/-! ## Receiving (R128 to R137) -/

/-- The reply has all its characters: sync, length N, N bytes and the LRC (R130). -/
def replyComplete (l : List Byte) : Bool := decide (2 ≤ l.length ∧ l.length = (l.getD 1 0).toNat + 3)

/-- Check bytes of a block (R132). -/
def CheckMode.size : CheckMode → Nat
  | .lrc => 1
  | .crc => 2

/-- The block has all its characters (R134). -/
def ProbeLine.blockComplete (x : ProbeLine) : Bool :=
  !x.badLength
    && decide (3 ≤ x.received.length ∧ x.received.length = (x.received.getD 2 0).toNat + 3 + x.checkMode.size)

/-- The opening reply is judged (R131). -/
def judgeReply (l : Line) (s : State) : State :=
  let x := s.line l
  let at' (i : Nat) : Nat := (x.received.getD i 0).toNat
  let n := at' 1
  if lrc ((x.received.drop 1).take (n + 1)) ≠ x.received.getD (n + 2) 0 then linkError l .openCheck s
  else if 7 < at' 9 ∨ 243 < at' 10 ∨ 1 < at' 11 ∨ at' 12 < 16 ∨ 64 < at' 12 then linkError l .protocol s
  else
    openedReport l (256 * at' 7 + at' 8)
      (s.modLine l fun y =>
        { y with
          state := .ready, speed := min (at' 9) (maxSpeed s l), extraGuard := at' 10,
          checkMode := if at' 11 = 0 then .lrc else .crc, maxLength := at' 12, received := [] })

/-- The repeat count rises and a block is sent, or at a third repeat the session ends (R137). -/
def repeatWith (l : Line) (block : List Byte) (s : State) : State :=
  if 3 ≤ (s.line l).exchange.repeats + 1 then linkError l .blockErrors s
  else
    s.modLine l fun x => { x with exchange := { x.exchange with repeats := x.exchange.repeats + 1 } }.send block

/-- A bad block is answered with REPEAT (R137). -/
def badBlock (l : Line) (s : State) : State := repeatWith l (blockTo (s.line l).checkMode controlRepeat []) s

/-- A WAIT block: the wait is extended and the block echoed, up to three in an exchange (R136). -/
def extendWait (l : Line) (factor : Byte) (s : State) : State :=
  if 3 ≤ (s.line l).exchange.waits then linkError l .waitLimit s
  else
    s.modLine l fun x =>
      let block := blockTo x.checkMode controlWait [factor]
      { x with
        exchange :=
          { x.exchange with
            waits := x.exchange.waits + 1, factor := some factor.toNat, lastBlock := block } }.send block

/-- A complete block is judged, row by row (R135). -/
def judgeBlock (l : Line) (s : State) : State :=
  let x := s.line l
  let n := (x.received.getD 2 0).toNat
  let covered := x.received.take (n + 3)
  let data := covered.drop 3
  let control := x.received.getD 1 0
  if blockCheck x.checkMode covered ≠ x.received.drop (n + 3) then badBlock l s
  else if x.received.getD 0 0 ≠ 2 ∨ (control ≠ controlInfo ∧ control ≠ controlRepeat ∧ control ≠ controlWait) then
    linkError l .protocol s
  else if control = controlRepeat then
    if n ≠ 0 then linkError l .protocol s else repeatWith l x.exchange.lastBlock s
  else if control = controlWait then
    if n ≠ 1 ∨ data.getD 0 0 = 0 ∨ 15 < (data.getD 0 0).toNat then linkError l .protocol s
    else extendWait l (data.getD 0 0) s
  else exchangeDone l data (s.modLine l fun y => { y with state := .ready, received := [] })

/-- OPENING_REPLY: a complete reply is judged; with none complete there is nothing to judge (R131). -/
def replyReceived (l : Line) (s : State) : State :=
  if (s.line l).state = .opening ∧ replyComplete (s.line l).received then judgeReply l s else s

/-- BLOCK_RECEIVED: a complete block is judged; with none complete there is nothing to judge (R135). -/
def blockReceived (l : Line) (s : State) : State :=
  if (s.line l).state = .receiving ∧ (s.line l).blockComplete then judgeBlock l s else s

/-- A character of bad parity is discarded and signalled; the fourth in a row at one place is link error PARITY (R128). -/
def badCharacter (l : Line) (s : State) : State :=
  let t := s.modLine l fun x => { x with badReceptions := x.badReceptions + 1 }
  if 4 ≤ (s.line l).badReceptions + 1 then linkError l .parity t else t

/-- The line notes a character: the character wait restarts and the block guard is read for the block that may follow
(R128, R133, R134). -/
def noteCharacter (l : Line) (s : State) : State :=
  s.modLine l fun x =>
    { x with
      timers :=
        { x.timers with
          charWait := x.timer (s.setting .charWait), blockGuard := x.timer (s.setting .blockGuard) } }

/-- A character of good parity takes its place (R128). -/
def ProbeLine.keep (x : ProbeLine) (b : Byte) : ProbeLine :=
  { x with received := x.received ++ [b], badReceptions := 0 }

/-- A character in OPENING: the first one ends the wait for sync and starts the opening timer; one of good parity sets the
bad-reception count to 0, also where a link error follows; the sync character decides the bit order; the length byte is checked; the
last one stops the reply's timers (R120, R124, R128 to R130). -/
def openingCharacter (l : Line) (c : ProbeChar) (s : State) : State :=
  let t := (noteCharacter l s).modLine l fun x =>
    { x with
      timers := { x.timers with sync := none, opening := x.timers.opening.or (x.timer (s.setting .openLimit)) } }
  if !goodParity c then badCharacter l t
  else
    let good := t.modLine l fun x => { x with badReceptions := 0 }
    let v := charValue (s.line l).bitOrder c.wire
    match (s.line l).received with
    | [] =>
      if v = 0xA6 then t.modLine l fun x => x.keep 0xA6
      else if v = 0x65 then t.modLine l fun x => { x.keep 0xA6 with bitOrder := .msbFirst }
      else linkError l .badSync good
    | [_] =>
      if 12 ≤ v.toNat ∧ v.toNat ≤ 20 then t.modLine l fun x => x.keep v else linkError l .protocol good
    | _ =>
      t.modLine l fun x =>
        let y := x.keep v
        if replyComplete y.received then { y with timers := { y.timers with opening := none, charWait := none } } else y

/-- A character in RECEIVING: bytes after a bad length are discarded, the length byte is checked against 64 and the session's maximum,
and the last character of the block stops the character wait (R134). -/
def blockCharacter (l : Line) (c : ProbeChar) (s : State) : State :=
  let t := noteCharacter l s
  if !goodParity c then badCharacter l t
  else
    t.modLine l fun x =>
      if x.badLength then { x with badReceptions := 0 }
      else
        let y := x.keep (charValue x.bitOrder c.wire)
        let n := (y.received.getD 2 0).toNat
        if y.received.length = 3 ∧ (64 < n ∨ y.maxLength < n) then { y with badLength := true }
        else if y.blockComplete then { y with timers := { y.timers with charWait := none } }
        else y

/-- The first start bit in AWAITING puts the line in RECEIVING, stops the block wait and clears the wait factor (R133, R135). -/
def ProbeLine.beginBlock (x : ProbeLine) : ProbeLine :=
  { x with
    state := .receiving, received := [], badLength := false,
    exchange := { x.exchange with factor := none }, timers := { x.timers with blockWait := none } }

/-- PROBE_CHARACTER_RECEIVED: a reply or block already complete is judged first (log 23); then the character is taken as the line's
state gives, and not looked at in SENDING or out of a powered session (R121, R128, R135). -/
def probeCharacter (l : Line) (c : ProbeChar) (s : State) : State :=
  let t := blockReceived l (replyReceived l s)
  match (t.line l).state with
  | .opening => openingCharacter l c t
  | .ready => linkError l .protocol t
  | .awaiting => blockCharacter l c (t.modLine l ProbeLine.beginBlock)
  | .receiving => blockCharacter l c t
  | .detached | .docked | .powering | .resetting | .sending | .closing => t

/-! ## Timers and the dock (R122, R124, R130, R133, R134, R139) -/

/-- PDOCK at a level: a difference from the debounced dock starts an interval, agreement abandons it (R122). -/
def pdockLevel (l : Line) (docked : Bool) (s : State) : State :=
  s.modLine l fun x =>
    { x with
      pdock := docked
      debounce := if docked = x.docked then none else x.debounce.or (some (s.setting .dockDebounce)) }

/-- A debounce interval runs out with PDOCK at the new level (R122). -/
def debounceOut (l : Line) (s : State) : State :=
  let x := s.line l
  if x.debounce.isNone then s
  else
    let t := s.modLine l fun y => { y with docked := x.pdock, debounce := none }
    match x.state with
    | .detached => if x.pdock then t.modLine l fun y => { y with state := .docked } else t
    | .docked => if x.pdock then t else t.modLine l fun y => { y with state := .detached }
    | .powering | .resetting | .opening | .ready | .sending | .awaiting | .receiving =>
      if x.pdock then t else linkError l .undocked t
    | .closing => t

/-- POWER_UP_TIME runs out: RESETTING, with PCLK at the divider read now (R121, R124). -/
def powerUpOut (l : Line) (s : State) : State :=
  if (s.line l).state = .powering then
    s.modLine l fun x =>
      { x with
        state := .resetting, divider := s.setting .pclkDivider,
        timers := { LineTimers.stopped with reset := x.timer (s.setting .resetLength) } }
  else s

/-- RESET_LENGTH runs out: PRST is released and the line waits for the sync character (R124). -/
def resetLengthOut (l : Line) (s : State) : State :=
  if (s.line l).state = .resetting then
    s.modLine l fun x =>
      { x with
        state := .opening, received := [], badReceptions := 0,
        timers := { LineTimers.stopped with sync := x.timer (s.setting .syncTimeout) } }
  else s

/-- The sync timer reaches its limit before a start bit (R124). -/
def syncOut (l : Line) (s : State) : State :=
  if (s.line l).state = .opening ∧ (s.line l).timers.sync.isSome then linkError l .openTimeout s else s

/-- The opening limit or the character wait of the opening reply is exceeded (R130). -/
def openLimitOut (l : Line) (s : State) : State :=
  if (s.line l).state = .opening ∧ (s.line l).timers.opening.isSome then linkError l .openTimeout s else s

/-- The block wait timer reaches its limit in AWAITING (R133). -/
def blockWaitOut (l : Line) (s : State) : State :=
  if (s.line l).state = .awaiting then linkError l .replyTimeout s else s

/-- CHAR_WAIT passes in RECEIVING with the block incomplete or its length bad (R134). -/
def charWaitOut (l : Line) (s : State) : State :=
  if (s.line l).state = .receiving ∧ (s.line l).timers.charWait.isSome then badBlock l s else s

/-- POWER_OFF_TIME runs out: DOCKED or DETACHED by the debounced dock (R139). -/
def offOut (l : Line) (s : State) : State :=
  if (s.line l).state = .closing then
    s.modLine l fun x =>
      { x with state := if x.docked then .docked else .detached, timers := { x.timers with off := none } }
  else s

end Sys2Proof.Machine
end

* * *

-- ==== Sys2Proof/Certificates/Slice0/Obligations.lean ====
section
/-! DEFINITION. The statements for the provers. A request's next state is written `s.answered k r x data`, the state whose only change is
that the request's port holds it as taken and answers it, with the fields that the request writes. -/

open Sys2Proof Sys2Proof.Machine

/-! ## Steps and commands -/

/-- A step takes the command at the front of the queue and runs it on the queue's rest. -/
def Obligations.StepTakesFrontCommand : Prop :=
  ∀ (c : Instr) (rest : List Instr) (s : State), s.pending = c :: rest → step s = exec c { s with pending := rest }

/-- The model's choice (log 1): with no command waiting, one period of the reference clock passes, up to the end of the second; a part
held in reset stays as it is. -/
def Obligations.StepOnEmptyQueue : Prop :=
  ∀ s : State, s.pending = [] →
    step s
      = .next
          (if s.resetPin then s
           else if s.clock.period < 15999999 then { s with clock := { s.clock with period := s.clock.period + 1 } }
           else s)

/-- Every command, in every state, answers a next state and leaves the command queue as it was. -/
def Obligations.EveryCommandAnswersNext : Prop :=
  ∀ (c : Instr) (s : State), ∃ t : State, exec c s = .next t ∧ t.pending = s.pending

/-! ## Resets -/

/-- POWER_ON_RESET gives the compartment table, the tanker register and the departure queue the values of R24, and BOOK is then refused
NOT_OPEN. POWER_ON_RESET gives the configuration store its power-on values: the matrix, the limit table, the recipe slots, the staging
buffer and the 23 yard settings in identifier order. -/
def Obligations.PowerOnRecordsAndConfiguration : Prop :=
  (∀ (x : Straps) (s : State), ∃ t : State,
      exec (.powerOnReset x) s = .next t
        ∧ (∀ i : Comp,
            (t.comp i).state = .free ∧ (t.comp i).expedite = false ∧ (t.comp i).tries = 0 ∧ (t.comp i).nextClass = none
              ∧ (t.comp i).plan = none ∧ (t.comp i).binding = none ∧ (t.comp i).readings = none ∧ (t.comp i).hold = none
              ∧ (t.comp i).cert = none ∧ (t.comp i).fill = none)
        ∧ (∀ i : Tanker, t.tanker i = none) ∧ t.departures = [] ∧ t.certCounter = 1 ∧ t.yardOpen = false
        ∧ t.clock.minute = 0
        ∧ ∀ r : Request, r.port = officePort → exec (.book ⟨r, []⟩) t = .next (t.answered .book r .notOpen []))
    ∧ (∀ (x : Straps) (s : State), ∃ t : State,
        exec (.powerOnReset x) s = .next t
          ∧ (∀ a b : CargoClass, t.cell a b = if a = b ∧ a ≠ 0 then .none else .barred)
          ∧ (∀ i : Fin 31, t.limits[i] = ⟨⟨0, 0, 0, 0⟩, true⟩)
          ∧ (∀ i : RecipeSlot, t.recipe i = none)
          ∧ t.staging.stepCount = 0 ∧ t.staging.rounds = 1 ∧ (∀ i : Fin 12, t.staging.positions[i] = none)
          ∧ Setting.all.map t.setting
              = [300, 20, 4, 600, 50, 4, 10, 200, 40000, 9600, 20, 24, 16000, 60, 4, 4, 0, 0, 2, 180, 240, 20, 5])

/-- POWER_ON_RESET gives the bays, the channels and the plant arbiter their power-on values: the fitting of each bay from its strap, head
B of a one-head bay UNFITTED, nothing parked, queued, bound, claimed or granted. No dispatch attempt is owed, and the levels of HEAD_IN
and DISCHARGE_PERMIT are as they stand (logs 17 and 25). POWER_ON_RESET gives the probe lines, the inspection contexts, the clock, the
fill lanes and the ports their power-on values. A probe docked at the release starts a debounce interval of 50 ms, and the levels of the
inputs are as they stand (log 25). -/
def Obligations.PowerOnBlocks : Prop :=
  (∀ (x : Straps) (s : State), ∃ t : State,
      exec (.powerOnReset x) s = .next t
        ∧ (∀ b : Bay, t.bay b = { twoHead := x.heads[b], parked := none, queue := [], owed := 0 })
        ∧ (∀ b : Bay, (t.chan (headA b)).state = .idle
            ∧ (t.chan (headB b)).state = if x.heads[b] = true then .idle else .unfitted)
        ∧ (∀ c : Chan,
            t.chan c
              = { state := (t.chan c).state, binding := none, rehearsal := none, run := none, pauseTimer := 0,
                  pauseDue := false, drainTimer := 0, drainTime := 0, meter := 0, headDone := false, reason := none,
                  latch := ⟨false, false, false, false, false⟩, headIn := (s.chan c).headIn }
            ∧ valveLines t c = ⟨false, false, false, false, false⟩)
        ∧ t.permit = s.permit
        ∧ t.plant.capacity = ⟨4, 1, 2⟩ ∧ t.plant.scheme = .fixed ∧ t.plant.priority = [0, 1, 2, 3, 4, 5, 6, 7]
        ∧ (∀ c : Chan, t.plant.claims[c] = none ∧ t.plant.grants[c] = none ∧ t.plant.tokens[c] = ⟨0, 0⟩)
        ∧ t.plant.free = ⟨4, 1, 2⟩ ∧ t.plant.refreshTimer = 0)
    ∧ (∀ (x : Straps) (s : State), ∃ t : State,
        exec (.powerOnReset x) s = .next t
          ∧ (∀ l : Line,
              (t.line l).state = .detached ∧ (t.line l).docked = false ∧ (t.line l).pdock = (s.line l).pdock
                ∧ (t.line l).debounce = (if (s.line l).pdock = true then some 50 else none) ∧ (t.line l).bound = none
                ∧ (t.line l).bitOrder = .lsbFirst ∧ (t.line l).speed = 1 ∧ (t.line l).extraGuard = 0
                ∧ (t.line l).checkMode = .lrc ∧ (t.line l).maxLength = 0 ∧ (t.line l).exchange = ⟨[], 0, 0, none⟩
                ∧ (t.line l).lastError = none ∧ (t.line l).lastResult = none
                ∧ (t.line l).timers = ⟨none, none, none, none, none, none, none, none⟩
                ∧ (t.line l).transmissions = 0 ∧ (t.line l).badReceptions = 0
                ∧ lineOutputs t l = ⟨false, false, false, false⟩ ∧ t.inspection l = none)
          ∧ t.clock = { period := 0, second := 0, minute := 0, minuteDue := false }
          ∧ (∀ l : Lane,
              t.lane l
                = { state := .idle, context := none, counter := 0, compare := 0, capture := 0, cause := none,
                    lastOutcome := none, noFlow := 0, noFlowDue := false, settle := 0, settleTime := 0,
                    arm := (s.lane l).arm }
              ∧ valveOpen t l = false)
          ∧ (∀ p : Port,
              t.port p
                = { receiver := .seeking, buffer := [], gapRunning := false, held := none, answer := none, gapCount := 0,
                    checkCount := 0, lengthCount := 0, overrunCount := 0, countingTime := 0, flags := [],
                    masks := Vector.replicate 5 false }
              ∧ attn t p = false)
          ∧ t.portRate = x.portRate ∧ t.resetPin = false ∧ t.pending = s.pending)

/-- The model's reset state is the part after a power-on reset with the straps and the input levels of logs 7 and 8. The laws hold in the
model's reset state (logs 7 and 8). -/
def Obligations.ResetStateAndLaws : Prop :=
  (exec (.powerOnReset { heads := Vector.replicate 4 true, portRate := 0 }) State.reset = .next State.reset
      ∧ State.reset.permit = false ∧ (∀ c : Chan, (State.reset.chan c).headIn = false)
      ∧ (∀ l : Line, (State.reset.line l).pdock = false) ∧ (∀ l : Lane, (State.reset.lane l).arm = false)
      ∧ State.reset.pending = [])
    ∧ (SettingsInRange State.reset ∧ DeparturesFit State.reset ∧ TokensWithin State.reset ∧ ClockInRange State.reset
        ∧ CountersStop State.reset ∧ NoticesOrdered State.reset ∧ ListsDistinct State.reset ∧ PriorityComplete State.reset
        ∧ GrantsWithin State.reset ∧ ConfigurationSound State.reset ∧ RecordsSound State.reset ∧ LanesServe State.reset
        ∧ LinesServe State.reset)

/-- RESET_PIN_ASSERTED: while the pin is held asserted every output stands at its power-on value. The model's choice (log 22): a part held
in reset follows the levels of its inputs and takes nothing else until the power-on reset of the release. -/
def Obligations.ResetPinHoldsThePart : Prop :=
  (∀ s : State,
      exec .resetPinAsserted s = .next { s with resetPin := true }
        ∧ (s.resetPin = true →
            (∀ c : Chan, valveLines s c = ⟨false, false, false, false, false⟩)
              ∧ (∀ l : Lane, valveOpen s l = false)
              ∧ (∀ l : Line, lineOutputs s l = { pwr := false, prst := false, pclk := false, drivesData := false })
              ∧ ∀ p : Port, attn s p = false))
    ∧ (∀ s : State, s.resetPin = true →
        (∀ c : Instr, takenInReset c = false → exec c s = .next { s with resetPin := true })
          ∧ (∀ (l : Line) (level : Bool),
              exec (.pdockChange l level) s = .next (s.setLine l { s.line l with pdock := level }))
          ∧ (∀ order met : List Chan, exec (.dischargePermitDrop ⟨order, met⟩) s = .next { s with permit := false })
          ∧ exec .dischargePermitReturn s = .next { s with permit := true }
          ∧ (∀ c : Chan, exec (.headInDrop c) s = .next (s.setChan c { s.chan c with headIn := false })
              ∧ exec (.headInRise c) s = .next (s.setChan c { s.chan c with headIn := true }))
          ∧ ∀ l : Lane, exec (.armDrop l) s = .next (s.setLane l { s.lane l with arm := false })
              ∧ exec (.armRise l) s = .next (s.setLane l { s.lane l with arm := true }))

---

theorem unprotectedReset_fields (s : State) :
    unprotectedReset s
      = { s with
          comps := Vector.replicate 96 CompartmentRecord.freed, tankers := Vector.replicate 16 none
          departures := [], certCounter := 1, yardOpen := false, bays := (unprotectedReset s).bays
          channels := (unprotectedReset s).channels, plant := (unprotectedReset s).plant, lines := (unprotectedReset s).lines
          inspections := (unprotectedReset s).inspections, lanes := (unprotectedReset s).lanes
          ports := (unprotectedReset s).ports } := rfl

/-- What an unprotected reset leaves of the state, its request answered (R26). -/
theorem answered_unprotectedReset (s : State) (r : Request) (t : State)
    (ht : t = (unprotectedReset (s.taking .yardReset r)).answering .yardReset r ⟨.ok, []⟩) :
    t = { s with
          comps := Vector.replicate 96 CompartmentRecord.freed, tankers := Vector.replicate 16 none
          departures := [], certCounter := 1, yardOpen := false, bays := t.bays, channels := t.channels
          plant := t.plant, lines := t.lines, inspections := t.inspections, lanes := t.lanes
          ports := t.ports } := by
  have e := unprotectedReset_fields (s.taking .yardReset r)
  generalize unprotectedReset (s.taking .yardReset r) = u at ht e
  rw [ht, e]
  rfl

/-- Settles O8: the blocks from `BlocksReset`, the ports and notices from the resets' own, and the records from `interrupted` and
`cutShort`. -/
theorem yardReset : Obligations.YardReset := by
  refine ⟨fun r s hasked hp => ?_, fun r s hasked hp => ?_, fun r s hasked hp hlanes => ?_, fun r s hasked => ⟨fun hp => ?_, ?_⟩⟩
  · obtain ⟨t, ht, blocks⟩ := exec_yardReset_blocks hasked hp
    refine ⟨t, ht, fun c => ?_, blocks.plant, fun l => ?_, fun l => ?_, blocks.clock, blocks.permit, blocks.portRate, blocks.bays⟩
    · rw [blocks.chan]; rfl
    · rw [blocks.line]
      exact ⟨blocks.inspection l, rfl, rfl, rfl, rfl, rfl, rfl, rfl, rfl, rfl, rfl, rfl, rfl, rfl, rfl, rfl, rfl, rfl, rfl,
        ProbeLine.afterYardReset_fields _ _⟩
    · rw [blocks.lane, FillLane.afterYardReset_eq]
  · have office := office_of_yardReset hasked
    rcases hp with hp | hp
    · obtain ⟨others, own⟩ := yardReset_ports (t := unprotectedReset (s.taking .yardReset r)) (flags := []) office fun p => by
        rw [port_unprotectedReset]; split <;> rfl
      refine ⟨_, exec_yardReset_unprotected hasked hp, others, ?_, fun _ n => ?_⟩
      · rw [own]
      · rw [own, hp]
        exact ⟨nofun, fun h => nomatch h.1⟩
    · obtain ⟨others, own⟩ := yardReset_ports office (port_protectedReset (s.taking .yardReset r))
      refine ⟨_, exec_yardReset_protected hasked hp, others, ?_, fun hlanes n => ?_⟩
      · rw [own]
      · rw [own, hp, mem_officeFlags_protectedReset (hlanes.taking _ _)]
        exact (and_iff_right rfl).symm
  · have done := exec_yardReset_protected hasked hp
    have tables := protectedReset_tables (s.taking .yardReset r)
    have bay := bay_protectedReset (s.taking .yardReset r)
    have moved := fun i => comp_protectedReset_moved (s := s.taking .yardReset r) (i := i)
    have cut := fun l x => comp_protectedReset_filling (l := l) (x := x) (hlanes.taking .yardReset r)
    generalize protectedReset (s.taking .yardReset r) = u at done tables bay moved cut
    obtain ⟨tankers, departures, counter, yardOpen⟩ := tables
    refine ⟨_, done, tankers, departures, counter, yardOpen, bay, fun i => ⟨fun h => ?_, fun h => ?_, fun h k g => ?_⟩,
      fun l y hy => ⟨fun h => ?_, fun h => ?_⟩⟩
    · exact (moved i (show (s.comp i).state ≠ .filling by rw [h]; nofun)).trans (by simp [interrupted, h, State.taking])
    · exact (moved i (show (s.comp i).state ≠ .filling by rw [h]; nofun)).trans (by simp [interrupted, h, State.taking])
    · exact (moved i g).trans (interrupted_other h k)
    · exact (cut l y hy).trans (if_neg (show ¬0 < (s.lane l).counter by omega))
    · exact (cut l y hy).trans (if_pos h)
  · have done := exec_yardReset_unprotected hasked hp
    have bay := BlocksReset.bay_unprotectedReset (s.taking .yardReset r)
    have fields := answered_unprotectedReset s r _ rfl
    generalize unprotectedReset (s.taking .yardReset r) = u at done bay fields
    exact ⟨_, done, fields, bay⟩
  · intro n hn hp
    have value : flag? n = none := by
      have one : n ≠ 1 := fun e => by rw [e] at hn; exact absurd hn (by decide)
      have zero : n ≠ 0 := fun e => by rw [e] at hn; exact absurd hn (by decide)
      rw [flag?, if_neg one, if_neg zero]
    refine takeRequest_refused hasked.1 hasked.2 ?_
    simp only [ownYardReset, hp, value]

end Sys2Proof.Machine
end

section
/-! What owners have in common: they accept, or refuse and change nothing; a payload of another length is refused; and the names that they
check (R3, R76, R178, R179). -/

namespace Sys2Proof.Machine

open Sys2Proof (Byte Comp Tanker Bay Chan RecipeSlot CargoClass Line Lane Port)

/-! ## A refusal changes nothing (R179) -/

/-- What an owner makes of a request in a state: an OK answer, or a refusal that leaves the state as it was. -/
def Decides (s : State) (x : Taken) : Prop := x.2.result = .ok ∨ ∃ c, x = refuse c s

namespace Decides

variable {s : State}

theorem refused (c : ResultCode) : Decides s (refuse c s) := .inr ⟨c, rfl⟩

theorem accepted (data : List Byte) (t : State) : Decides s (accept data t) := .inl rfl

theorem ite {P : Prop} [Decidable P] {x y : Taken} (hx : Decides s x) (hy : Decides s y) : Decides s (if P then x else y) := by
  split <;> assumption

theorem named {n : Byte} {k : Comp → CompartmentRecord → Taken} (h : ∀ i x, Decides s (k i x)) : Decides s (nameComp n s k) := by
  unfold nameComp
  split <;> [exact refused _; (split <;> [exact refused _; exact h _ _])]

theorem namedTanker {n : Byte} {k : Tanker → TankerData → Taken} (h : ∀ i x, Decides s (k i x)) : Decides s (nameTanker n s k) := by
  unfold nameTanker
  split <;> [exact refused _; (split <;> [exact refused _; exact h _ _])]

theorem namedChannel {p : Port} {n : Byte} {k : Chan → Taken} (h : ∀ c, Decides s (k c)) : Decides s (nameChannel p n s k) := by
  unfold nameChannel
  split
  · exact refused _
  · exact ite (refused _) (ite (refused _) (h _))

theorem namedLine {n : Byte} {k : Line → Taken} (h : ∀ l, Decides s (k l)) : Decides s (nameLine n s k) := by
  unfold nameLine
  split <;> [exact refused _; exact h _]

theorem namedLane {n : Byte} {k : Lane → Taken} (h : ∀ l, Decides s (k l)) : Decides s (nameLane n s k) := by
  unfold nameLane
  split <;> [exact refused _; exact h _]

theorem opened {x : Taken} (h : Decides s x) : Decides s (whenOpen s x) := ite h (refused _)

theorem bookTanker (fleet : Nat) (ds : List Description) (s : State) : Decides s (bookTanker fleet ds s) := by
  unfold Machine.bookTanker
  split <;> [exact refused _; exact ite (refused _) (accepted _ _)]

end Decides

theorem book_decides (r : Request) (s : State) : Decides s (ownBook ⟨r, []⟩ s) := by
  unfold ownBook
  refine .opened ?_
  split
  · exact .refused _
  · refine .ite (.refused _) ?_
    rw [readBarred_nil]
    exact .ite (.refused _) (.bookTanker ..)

→ **Exercise brief**
Whenever the word "refine" appears in a line above, copy that line.

→ **Answer to this exercise**
  refine ⟨fun r s hasked hp => ?_, fun r s hasked hp => ?_, fun r s hasked hp hlanes => ?_, fun r s hasked => ⟨fun hp => ?_, ?_⟩⟩
    refine ⟨t, ht, fun c => ?_, blocks.plant, fun l => ?_, fun l => ?_, blocks.clock, blocks.permit, blocks.portRate, blocks.bays⟩
      refine ⟨_, exec_yardReset_unprotected hasked hp, others, ?_, fun _ n => ?_⟩
      refine ⟨_, exec_yardReset_protected hasked hp, others, ?_, fun hlanes n => ?_⟩
    refine ⟨_, done, tankers, departures, counter, yardOpen, bay, fun i => ⟨fun h => ?_, fun h => ?_, fun h k g => ?_⟩,
    refine takeRequest_refused hasked.1 hasked.2 ?_
  refine .opened ?_
  · refine .ite (.refused _) ?_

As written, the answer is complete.